── Entries provided

-- ==== Sys2Proof/Tests/Slice0.lean ====
section
/-! SUPPORT. Tests/Slice0: tests of the decoder and of well-formedness, and for each statement of
Certificates/Slice0/Obligations a state and operands that meet its hypotheses together. -/

set_option Elab.async false

namespace Sys2Proof.Tests

open Machine Slice0

/-! ## Small states -/

/-- Core 0 and the rest at reset; a sequencer of core 0 moves. -/
def on (q : Seq) (c : CoreSt) : State := { State.reset with cur := (0, q), cores := [(0, c)] }

/-- A core whose x registers hold some values. -/
def xs (l : Cells Word) : CoreSt := { regs := { x := l } }

def task1 : Machine.Task := { job := 1, phase := 0, graph := 0, launch := 1, stage := 0, entry := 0 }

def launch1 : Launch where
  num := 1
  phase := 0
  graph := 0
  node := 0
  queue := 5
  pkt := 3
  kernel := 1
  stages := [{ ord := 0, input := 0, min := 1, max := 57 }]
  queues := [(0, { cap := 2, consumer := 0, producers := 1 })]
  argptr := 0
  tokens := 0
  hints := 0
  cls := 0
  cores := false
  args := []
  count := 1
  left := 0
  started := true

def node1 : Node := { kind := .launch 1, succs := [], deps := 0, dispatched := true }

def graph1 : Graph := { nodes := [node1], queue := 5, pkt := 3, lone := true, started := true }

def job1 (l : Launch) : Job where
  ident := 7
  keySlot := 0
  root := 0x10000
  poolLog2 := 16
  poolBase := 0
  framePa := 0x40000
  frameVa := 0
  imagePa := 0x80000
  imageSlots := 1
  nextLaunch := 2
  phases := [(0, { graphs := [(0, graph1)] })]
  launches := [(1, l)]

/-- A task of launch 1 of job 1 runs on core 0; a sequencer of core 0 moves. -/
def busy (q : Seq) (c : CoreSt) : State :=
  { on q { c with task := some task1 } with jobs := [(1, job1 launch1)] }

/-- An instruction without a sync field can always run. -/
theorem ready_noSync (s : State) : Ready s noSync where
  pops y h := by rcases s with ⟨_, ⟨_, q⟩⟩; cases q <;> simp [neighbours, noSync] at h
  room y h := by rcases s with ⟨_, ⟨_, q⟩⟩; cases q <;> simp [neighbours, noSync] at h
  guard := by simp [noSync, CoreSt.guard, CoreSt.pred]
  quiet _ h := absurd rfl h

theorem notSpec_on (q : Seq) (c : CoreSt) (h : c.task = none ∨ c.task = some task1) : NotSpec (on q c) := by
  intro t ht
  by_cases hc : c = {}
  · subst hc; cases q <;> cases ht
  · have : here (on q c) = c := by cases q <;> rfl
    rw [this] at ht
    rcases h with h | h <;> rw [h] at ht <;> cases ht
    rfl

/-! ## Registers -/

theorem witness_KRegisterResults : ∃ s i h d v, wf s.cur.2 i = true ∧ kResult (here s) i = some (h, d, v) ∧ Ready s h :=
  ⟨on .k (xs [(1, 5)]), .div noSync 0 1 2, _, _, _, by decide, rfl, ready_noSync _⟩

theorem witness_PredicateResults : ∃ s i h p v, wf s.cur.2 i = true ∧ pResult (here s) s.cur.2 i = some (h, p, v) ∧
    Ready s h :=
  ⟨on .l {}, .acmpi noSync .gen 31 1 (-1), _, _, _, by decide, rfl, ready_noSync _⟩

theorem witness_KRegisterResults_words : ∃ i w, wf .k i = true ∧ kWord i = some w :=
  ⟨.sel ⟨31, true, 7, 7⟩ 63 0 63 31, _, by decide, rfl⟩

theorem witness_KRegisterResults_reserved : ∃ (h : Hdr) (imm : BitVec 18), h.wf = true ∧ 32 ≤ imm.toNat :=
  ⟨noSync, 32, by decide, by decide⟩

theorem witness_PredicateResults_words : ∃ i w, wf .k i = true ∧ pWord i = some w :=
  ⟨.pnot noSync 31 0, _, by decide, rfl⟩

theorem witness_PredicateResults_p0 : ∃ (h : Hdr) (minor : BitVec 8) (pb : BitVec 5), h.wf = true ∧ minor.toNat < 6 ∧
    (4 ≤ minor.toNat → pb = 0) :=
  ⟨noSync, 5, 0, by decide, by decide, fun _ => rfl⟩

theorem witness_AddressResults : ∃ s i h d v, wf s.cur.2 i = true ∧ aResult (here s) s.cur.2 i = some (h, d, v) ∧
    Ready s h :=
  ⟨on .s {}, .amadd noSync 31 1 0, _, _, _, by decide, rfl, ready_noSync _⟩

theorem witness_AddressResults_map : ∃ s i h m v, wf s.cur.2 i = true ∧
    mapResult (here s) s.cur.2 i = some (h, m, v) ∧ Ready s h :=
  ⟨on .l {}, .mapofs noSync 15 1, _, _, _, by decide, rfl, ready_noSync _⟩

theorem witness_ControlFlow : ∃ s i h link next, wf s.cur.2 i = true ∧
    flow (here s) (mover s).pc i = some (h, link, next) ∧ Ready s h ∧ (jumpReg i ≠ none → next.toNat % 8 = 0) :=
  ⟨on .k (xs [(1, 0xFFFFFFFFFFFFFFF8)]), .callr noSync 1 1, _, _, _, by decide, rfl, ready_noSync _, fun _ => by decide⟩

theorem witness_RegisterFrame : ∃ s i h d, wf s.cur.2 i = true ∧
    destOf (here s) s.cur.2 (mover s).pc i = some (h, d) ∧ Ready s h ∧
    ∀ b, jumpReg i = some b → ((here s).x b).toNat % 8 = 0 :=
  ⟨on .k (xs [(1, 8)]), .callr noSync 1 1, _, _, by decide, rfl, ready_noSync _, fun b h => by
    cases h; decide⟩

theorem witness_FalseGuardSkips : ∃ s i, wf s.cur.2 i = true ∧ (mover s).cond = .run ∧ CanPop s (headerOf i) ∧
    CanPush s (headerOf i) ∧ CanRelease s (headerOf i) ∧ (here s).guard s.cur.2 (headerOf i) = false :=
  ⟨on .k { regs := { k := { cond := .run } } }, .add { noSync with guard := 1 } 1 2 3, by decide, rfl,
    fun y h => (ready_noSync _).pops y h, fun y h => (ready_noSync _).room y h, (fun _ h => absurd rfl h), by decide⟩


/-! ## Tokens, semaphores and the end of a stream -/

theorem witness_TokensMove : ∃ s h, Ready s h ∧ h.pop ≠ 0 ∧ h.push ≠ 0 :=
  ⟨on .k { couple := { fifos := [(fifoIdx .k .s, List.replicate 14 ⟨none, {}⟩), (fifoIdx .l .k, [⟨none, {}⟩])] } },
    ⟨0, false, 1, 7⟩, ⟨by unfold CanPop; decide, by unfold CanPush; decide, by decide, fun _ _ => rfl⟩, by decide, by decide⟩

theorem witness_ValueTokens_push : ∃ s h y r, wf s.cur.2 (.pushv h y r) = true ∧ Ready s h ∧ NothingHeld s ∧
    ((here s).fifo (fifoIdx s.cur.2 y)).length < 15 ∧
    (((here s).fifo (fifoIdx s.cur.2 y)).filter fun t => t.val.isSome).length < 4 :=
  ⟨on .k { couple := { fifos := [(fifoIdx .k .l, List.replicate 11 ⟨none, {}⟩ ++ List.replicate 3 ⟨some 0, {}⟩)] } },
    ⟨0, false, 0, 6⟩, .l, 0, by decide,
    ⟨by unfold CanPop; decide, by unfold CanPush; decide, by decide, fun _ _ => rfl⟩, fun _ => rfl, by decide,
    by decide⟩

theorem witness_ValueTokens_pop : ∃ s h d y v copy rest, wf s.cur.2 (.popv h d y) = true ∧ Ready s h ∧
    (here s).fifo (fifoIdx y s.cur.2) = ⟨some v, copy⟩ :: rest :=
  ⟨on .s { couple := { fifos := [(fifoIdx .k .s, [⟨some 7, {}⟩])] } }, noSync, 31, .k, _, _, _, by decide,
    ready_noSync _, rfl⟩

theorem witness_SemaphoreWaits : ∃ s i h sem n, wf s.cur.2 i = true ∧ awaited (here s) s.cur.2 i = some (h, sem, n) ∧
    n ≤ 65535 ∧ Ready s h :=
  ⟨on .k (xs [(1, 65535)]), .swaitReg noSync 255 1, _, _, _, by decide, rfl, by decide, ready_noSync _⟩

theorem witness_SemaphoreUpdates_add : ∃ s h sem inc, wf s.cur.2 (.ssig h sem inc) = true ∧ Ready s h ∧ NothingHeld s ∧
    (mover s).live = [] ∧ (mover s).sigs = [] ∧
    65535 < (s.semBaseOf (coreNo s) sem).toNat + (sumInc (s.addsOf (coreNo s) sem) + BitVec.toNat inc) :=
  ⟨on .k { couple := { sems := [(0, { val := 65281 })] } }, noSync, 0, 255, by decide, ready_noSync _, fun _ => rfl, rfl,
    rfl, by decide⟩

theorem witness_SemaphoreUpdates_set : ∃ s i h sem n, wf s.cur.2 i = true ∧
    assigned (here s) s.cur.2 i = some (h, sem, n) ∧ n ≤ 65535 ∧ Ready s h :=
  ⟨on .l {}, .sset noSync 1 65535, _, _, _, by decide, rfl, by decide, ready_noSync _⟩

theorem witness_EndOfStream : ∃ s h, wf s.cur.2 (.endStream h) = true ∧ Ready s h ∧ (mover s).live = [] ∧
    (mover s).sigs = [] ∧ (here s).task ≠ none ∧ (mover s).wheel.active = false :=
  ⟨busy .c {}, noSync, by decide, ready_noSync _, rfl, rfl, by decide, rfl⟩

theorem witness_EndOfStream_waits : ∃ s h, wf s.cur.2 (.endStream h) = true ∧ Ready s h ∧
    ((mover s).live ≠ [] ∨ (mover s).sigs ≠ []) :=
  ⟨on .l { regs := { l := { live := [0] } } }, noSync, by decide, ready_noSync _, .inl (by decide)⟩

/-! ## Special registers, traps and handlers -/

theorem witness_SpecialRead : ∃ s h d r v, wf s.cur.2 (.mfs h d r) = true ∧ Ready s h ∧ NotSpec s ∧
    special s (here s) r = some v :=
  ⟨on .k { handler := true }, noSync, 63, .epoch, _, by decide, ready_noSync _, notSpec_on _ _ (.inl rfl), rfl⟩

theorem witness_SpecialWrite : ∃ s h r src, wf s.cur.2 (.mts h r src) = true ∧ Ready s h ∧
    (r = .xvtab → ((here s).src s.cur.2 src).toNat / 2 ^ 14 % 2 ^ 14 ≤ 12288) ∧
    (r = .xvpool → ((here s).src s.cur.2 src).toNat / 2 ^ 28 % 2 ^ 14 ≤
      ((here s).src s.cur.2 src).toNat / 2 ^ 14 % 2 ^ 14) :=
  ⟨on .k (xs [(1, 12288 * 2 ^ 14)]), noSync, .xvtab, 1, by decide, ready_noSync _, fun _ => by decide,
    fun h => nomatch h⟩

theorem witness_HandlerEntry : ∃ (s : State) (n : Nat) (t : Trap) (k : Machine.Task) (j : Job),
    (s.core n).task = some k ∧ k.spec = false ∧ s.job? (s.core n).job = some j ∧ (s.core n).handler = false ∧
    FirstTrap s n t ∧
    ∃ b, (t.cause = 0x0D ∧ b = 0 ∨ t.cause = 0x0F ∧ b = 1 ∨ t.cause = 0x11 ∧ b = 2) ∧
      (s.core n).regs.sp.hvec.getLsbD b = true :=
  ⟨busy .k { regs := { sp := { hvec := 0x1004 } } }, 0, { cause := 0x11 }, _, _, rfl, rfl, rfl, rfl,
    fun _ h => (nomatch h), 2, .inr (.inr ⟨rfl, rfl⟩), by decide⟩

theorem witness_TrapFailsLaunch : ∃ (s : State) (n : Nat) (t : Trap) (k : Machine.Task) (l : Launch) (g : Graph),
    (s.core n).task = some k ∧ k.spec = false ∧ s.launch? k.job k.launch = some l ∧ l.complete = false ∧
    s.graph? k.job l.phase l.graph = some g ∧ g.complete = false ∧ FirstTrap s n t ∧ (s.core n).handles t.cause = false :=
  ⟨busy .k { frontier := [(1, 1)] }, 0, { cause := 0x0D }, _, _, _, rfl, rfl, rfl, rfl, rfl, rfl,
    fun _ h => (nomatch h), by decide⟩

/-- A trap of a class that hvec holds, while a handler runs. -/
theorem witness_TrapFailsLaunch_nested : ∃ (s : State) (n : Nat) (t : Trap) (k : Machine.Task) (l : Launch) (g : Graph),
    (s.core n).task = some k ∧ k.spec = false ∧ s.launch? k.job k.launch = some l ∧ l.complete = false ∧
    s.graph? k.job l.phase l.graph = some g ∧ g.complete = false ∧ FirstTrap s n t ∧ (s.core n).handler = true ∧
    (s.core n).handles t.cause = true :=
  ⟨busy .k { handler := true, regs := { sp := { hvec := 1 } } }, 0, { cause := 0x0D }, _, _, _, rfl, rfl, rfl, rfl, rfl,
    rfl, fun _ h => (nomatch h), rfl, by decide⟩

theorem witness_HandlerInstructions_set : ∃ s h b classes, wf s.cur.2 (.hset h b classes) = true ∧ Ready s h ∧
    ((here s).x b).toNat % 8 = 0 :=
  ⟨on .k (xs [(63, 0xFFFFFFFFFFFFFFF8)]), noSync, 63, 7, by decide, ready_noSync _, by decide⟩

theorem witness_HandlerInstructions_resume : ∃ s h k, wf s.cur.2 (.resume h) = true ∧ Ready s h ∧
    (here s).handler = true ∧ (here s).cut = some k :=
  ⟨on .k { handler := true, cut := some { trap := { cause := 0x0D }, kpc := 8 } }, noSync, _, by decide,
    ready_noSync _, rfl, rfl⟩

theorem witness_HandlerInstructions_outside : ∃ s h, wf s.cur.2 (.resume h) = true ∧ Ready s h ∧ NotSpec s ∧
    (here s).handler = false :=
  ⟨on .k (xs [(1, 1)]), noSync, by decide, ready_noSync _, notSpec_on _ _ (.inl rfl), rfl⟩

theorem witness_MachineCalls : ∃ s i h cause code, wf s.cur.2 i = true ∧ trapOf i = some (h, cause, code) ∧
    Ready s h ∧ NotSpec s :=
  ⟨on .k (xs [(1, 1)]), .trap noSync 0xFFFF, _, _, _, by decide, rfl, ready_noSync _, notSpec_on _ _ (.inl rfl)⟩

theorem witness_MachineCalls_service : ∃ s h d b n, wf s.cur.2 (.sysc h d b n) = true ∧ Ready s h ∧ NotSpec s :=
  ⟨on .k (xs [(1, 1)]), noSync, 63, 0, 0xFFF, by decide, ready_noSync _, notSpec_on _ _ (.inl rfl)⟩

/-! ## Loads, stores and atomics -/

/-- A core whose x1 and a1 hold an address and whose x2 and a2 hold a value. -/
def addr (va v : Word) : CoreSt := { regs := { x := [(1, va), (2, v)], al := [(1, va), (2, v)], as_ := [(1, va), (2, v)] } }

theorem notSpec_addr (q : Seq) (va v : Word) : NotSpec (on q (addr va v)) := notSpec_on _ _ (.inl rfl)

────

What this task involves:
Please work out how many lines above carry "resume", writing only the result.

Response to the task:
2